| Problem statement |
Which lines below fall between the one containing "theorem State.updStack_thermal (s" and the one containing "theorem State.updStack_dies (s"? Repeat them exactly, counting both of those lines, and add nothing else.

| Supplied data |

/-! updStack -/
@[simp] theorem State.updStack_clock (s : State) (k : Nat) (f : StackRec → StackRec) :
    (s.updStack k f).clock = s.clock := rfl
@[simp] theorem State.updStack_agenda (s : State) (k : Nat) (f : StackRec → StackRec) :
    (s.updStack k f).agenda = s.agenda := rfl
@[simp] theorem State.updStack_issuing (s : State) (k : Nat) (f : StackRec → StackRec) :
    (s.updStack k f).issuing = s.issuing := rfl
@[simp] theorem State.updStack_nextId (s : State) (k : Nat) (f : StackRec → StackRec) :
    (s.updStack k f).nextId = s.nextId := rfl
@[simp] theorem State.updStack_freeCtr (s : State) (k : Nat) (f : StackRec → StackRec) :
    (s.updStack k f).freeCtr = s.freeCtr := rfl
@[simp] theorem State.updStack_spent (s : State) (k : Nat) (f : StackRec → StackRec) :
    (s.updStack k f).spent = s.spent := rfl
@[simp] theorem State.updStack_pkg (s : State) (k : Nat) (f : StackRec → StackRec) :
    (s.updStack k f).pkg = s.pkg := rfl
@[simp] theorem State.updStack_thermal (s : State) (k : Nat) (f : StackRec → StackRec) :
    (s.updStack k f).thermal = s.thermal := rfl
@[simp] theorem State.updStack_ctxs (s : State) (k : Nat) (f : StackRec → StackRec) :
    (s.updStack k f).ctxs = s.ctxs := rfl
@[simp] theorem State.updStack_queues (s : State) (k : Nat) (f : StackRec → StackRec) :
    (s.updStack k f).queues = s.queues := rfl
@[simp] theorem State.updStack_dies (s : State) (k : Nat) (f : StackRec → StackRec) :
    (s.updStack k f).dies = s.dies := rfl
@[simp] theorem State.updStack_grids (s : State) (k : Nat) (f : StackRec → StackRec) :
    (s.updStack k f).grids = s.grids := rfl
@[simp] theorem State.updStack_decs (s : State) (k : Nat) (f : StackRec → StackRec) :
    (s.updStack k f).decs = s.decs := rfl
@[simp] theorem State.updStack_launchQ (s : State) (k : Nat) (f : StackRec → StackRec) :
    (s.updStack k f).launchQ = s.launchQ := rfl
@[simp] theorem State.updStack_teams (s : State) (k : Nat) (f : StackRec → StackRec) :
    (s.updStack k f).teams = s.teams := rfl
@[simp] theorem State.updStack_cores (s : State) (k : Nat) (f : StackRec → StackRec) :
    (s.updStack k f).cores = s.cores := rfl
@[simp] theorem State.updStack_dirs (s : State) (k : Nat) (f : StackRec → StackRec) :
    (s.updStack k f).dirs = s.dirs := rfl
@[simp] theorem State.updStack_copies (s : State) (k : Nat) (f : StackRec → StackRec) :
    (s.updStack k f).copies = s.copies := rfl
@[simp] theorem State.updStack_net (s : State) (k : Nat) (f : StackRec → StackRec) :
    (s.updStack k f).net = s.net := rfl
@[simp] theorem State.updStack_outw (s : State) (k : Nat) (f : StackRec → StackRec) :
    (s.updStack k f).outw = s.outw := rfl
@[simp] theorem State.updStack_serials (s : State) (k : Nat) (f : StackRec → StackRec) :
    (s.updStack k f).serials = s.serials := rfl
@[simp] theorem State.updStack_walks (s : State) (k : Nat) (f : StackRec → StackRec) :
    (s.updStack k f).walks = s.walks := rfl
@[simp] theorem State.updStack_holds (s : State) (k : Nat) (f : StackRec → StackRec) :
    (s.updStack k f).holds = s.holds := rfl
@[simp] theorem State.updStack_faults (s : State) (k : Nat) (f : StackRec → StackRec) :
    (s.updStack k f).faults = s.faults := rfl
@[simp] theorem State.updStack_dram (s : State) (k : Nat) (f : StackRec → StackRec) :
    (s.updStack k f).dram = s.dram := rfl
@[simp] theorem State.updStack_dramPoison (s : State) (k : Nat) (f : StackRec → StackRec) :
    (s.updStack k f).dramPoison = s.dramPoison := rfl
@[simp] theorem State.updStack_host (s : State) (k : Nat) (f : StackRec → StackRec) :
    (s.updStack k f).host = s.host := rfl
@[simp] theorem State.updStack_hostPoison (s : State) (k : Nat) (f : StackRec → StackRec) :
    (s.updStack k f).hostPoison = s.hostPoison := rfl
@[simp] theorem State.updStack_stackTab (s : State) (k : Nat) (f : StackRec → StackRec) :
    (s.updStack k f).stackTab = Tab.set StackRec.reset s.stackTab k (f (s.stack k)) := rfl
@[simp] theorem State.updStack_links (s : State) (k : Nat) (f : StackRec → StackRec) :
    (s.updStack k f).links = s.links := rfl
@[simp] theorem State.updStack_arrivals (s : State) (k : Nat) (f : StackRec → StackRec) :
    (s.updStack k f).arrivals = s.arrivals := rfl
@[simp] theorem State.updStack_hostQ (s : State) (k : Nat) (f : StackRec → StackRec) :
    (s.updStack k f).hostQ = s.hostQ := rfl
@[simp] theorem State.updStack_recvs (s : State) (k : Nat) (f : StackRec → StackRec) :
    (s.updStack k f).recvs = s.recvs := rfl
@[simp] theorem State.updStack_forwards (s : State) (k : Nat) (f : StackRec → StackRec) :
    (s.updStack k f).forwards = s.forwards := rfl
@[simp] theorem State.updStack_out (s : State) (k : Nat) (f : StackRec → StackRec) :
    (s.updStack k f).out = s.out := rfl

/-! updLink -/
@[simp] theorem State.updLink_clock (s : State) (k : Nat) (f : LinkRec → LinkRec) :
    (s.updLink k f).clock = s.clock := rfl
@[simp] theorem State.updLink_agenda (s : State) (k : Nat) (f : LinkRec → LinkRec) :
    (s.updLink k f).agenda = s.agenda := rfl
@[simp] theorem State.updLink_issuing (s : State) (k : Nat) (f : LinkRec → LinkRec) :
    (s.updLink k f).issuing = s.issuing := rfl
@[simp] theorem State.updLink_nextId (s : State) (k : Nat) (f : LinkRec → LinkRec) :
    (s.updLink k f).nextId = s.nextId := rfl
@[simp] theorem State.updLink_freeCtr (s : State) (k : Nat) (f : LinkRec → LinkRec) :
    (s.updLink k f).freeCtr = s.freeCtr := rfl
@[simp] theorem State.updLink_spent (s : State) (k : Nat) (f : LinkRec → LinkRec) :
    (s.updLink k f).spent = s.spent := rfl
@[simp] theorem State.updLink_pkg (s : State) (k : Nat) (f : LinkRec → LinkRec) :
    (s.updLink k f).pkg = s.pkg := rfl
@[simp] theorem State.updLink_thermal (s : State) (k : Nat) (f : LinkRec → LinkRec) :
    (s.updLink k f).thermal = s.thermal := rfl
@[simp] theorem State.updLink_ctxs (s : State) (k : Nat) (f : LinkRec → LinkRec) :
    (s.updLink k f).ctxs = s.ctxs := rfl
@[simp] theorem State.updLink_queues (s : State) (k : Nat) (f : LinkRec → LinkRec) :
    (s.updLink k f).queues = s.queues := rfl
@[simp] theorem State.updLink_dies (s : State) (k : Nat) (f : LinkRec → LinkRec) :
    (s.updLink k f).dies = s.dies := rfl
@[simp] theorem State.updLink_grids (s : State) (k : Nat) (f : LinkRec → LinkRec) :
    (s.updLink k f).grids = s.grids := rfl
@[simp] theorem State.updLink_decs (s : State) (k : Nat) (f : LinkRec → LinkRec) :
    (s.updLink k f).decs = s.decs := rfl
@[simp] theorem State.updLink_launchQ (s : State) (k : Nat) (f : LinkRec → LinkRec) :
    (s.updLink k f).launchQ = s.launchQ := rfl
@[simp] theorem State.updLink_teams (s : State) (k : Nat) (f : LinkRec → LinkRec) :
    (s.updLink k f).teams = s.teams := rfl
@[simp] theorem State.updLink_cores (s : State) (k : Nat) (f : LinkRec → LinkRec) :
    (s.updLink k f).cores = s.cores := rfl
@[simp] theorem State.updLink_dirs (s : State) (k : Nat) (f : LinkRec → LinkRec) :
    (s.updLink k f).dirs = s.dirs := rfl
@[simp] theorem State.updLink_copies (s : State) (k : Nat) (f : LinkRec → LinkRec) :
    (s.updLink k f).copies = s.copies := rfl
@[simp] theorem State.updLink_net (s : State) (k : Nat) (f : LinkRec → LinkRec) :
    (s.updLink k f).net = s.net := rfl
@[simp] theorem State.updLink_outw (s : State) (k : Nat) (f : LinkRec → LinkRec) :
    (s.updLink k f).outw = s.outw := rfl
@[simp] theorem State.updLink_serials (s : State) (k : Nat) (f : LinkRec → LinkRec) :
    (s.updLink k f).serials = s.serials := rfl
@[simp] theorem State.updLink_walks (s : State) (k : Nat) (f : LinkRec → LinkRec) :
    (s.updLink k f).walks = s.walks := rfl
@[simp] theorem State.updLink_holds (s : State) (k : Nat) (f : LinkRec → LinkRec) :
    (s.updLink k f).holds = s.holds := rfl
@[simp] theorem State.updLink_faults (s : State) (k : Nat) (f : LinkRec → LinkRec) :
    (s.updLink k f).faults = s.faults := rfl
@[simp] theorem State.updLink_dram (s : State) (k : Nat) (f : LinkRec → LinkRec) :
    (s.updLink k f).dram = s.dram := rfl
@[simp] theorem State.updLink_dramPoison (s : State) (k : Nat) (f : LinkRec → LinkRec) :
    (s.updLink k f).dramPoison = s.dramPoison := rfl
@[simp] theorem State.updLink_host (s : State) (k : Nat) (f : LinkRec → LinkRec) :
    (s.updLink k f).host = s.host := rfl
@[simp] theorem State.updLink_hostPoison (s : State) (k : Nat) (f : LinkRec → LinkRec) :
    (s.updLink k f).hostPoison = s.hostPoison := rfl
@[simp] theorem State.updLink_stackTab (s : State) (k : Nat) (f : LinkRec → LinkRec) :
    (s.updLink k f).stackTab = s.stackTab := rfl
@[simp] theorem State.updLink_links (s : State) (k : Nat) (f : LinkRec → LinkRec) :
    (s.updLink k f).links = Tab.set LinkRec.reset s.links k (f (s.link k)) := rfl
@[simp] theorem State.updLink_arrivals (s : State) (k : Nat) (f : LinkRec → LinkRec) :
    (s.updLink k f).arrivals = s.arrivals := rfl
@[simp] theorem State.updLink_hostQ (s : State) (k : Nat) (f : LinkRec → LinkRec) :
    (s.updLink k f).hostQ = s.hostQ := rfl
@[simp] theorem State.updLink_recvs (s : State) (k : Nat) (f : LinkRec → LinkRec) :
    (s.updLink k f).recvs = s.recvs := rfl
@[simp] theorem State.updLink_forwards (s : State) (k : Nat) (f : LinkRec → LinkRec) :
    (s.updLink k f).forwards = s.forwards := rfl
@[simp] theorem State.updLink_out (s : State) (k : Nat) (f : LinkRec → LinkRec) :
    (s.updLink k f).out = s.out := rfl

| Exercise answer |
@[simp] theorem State.updStack_thermal (s : State) (k : Nat) (f : StackRec → StackRec) :
    (s.updStack k f).thermal = s.thermal := rfl
@[simp] theorem State.updStack_ctxs (s : State) (k : Nat) (f : StackRec → StackRec) :
    (s.updStack k f).ctxs = s.ctxs := rfl
@[simp] theorem State.updStack_queues (s : State) (k : Nat) (f : StackRec → StackRec) :
    (s.updStack k f).queues = s.queues := rfl
@[simp] theorem State.updStack_dies (s : State) (k : Nat) (f : StackRec → StackRec) :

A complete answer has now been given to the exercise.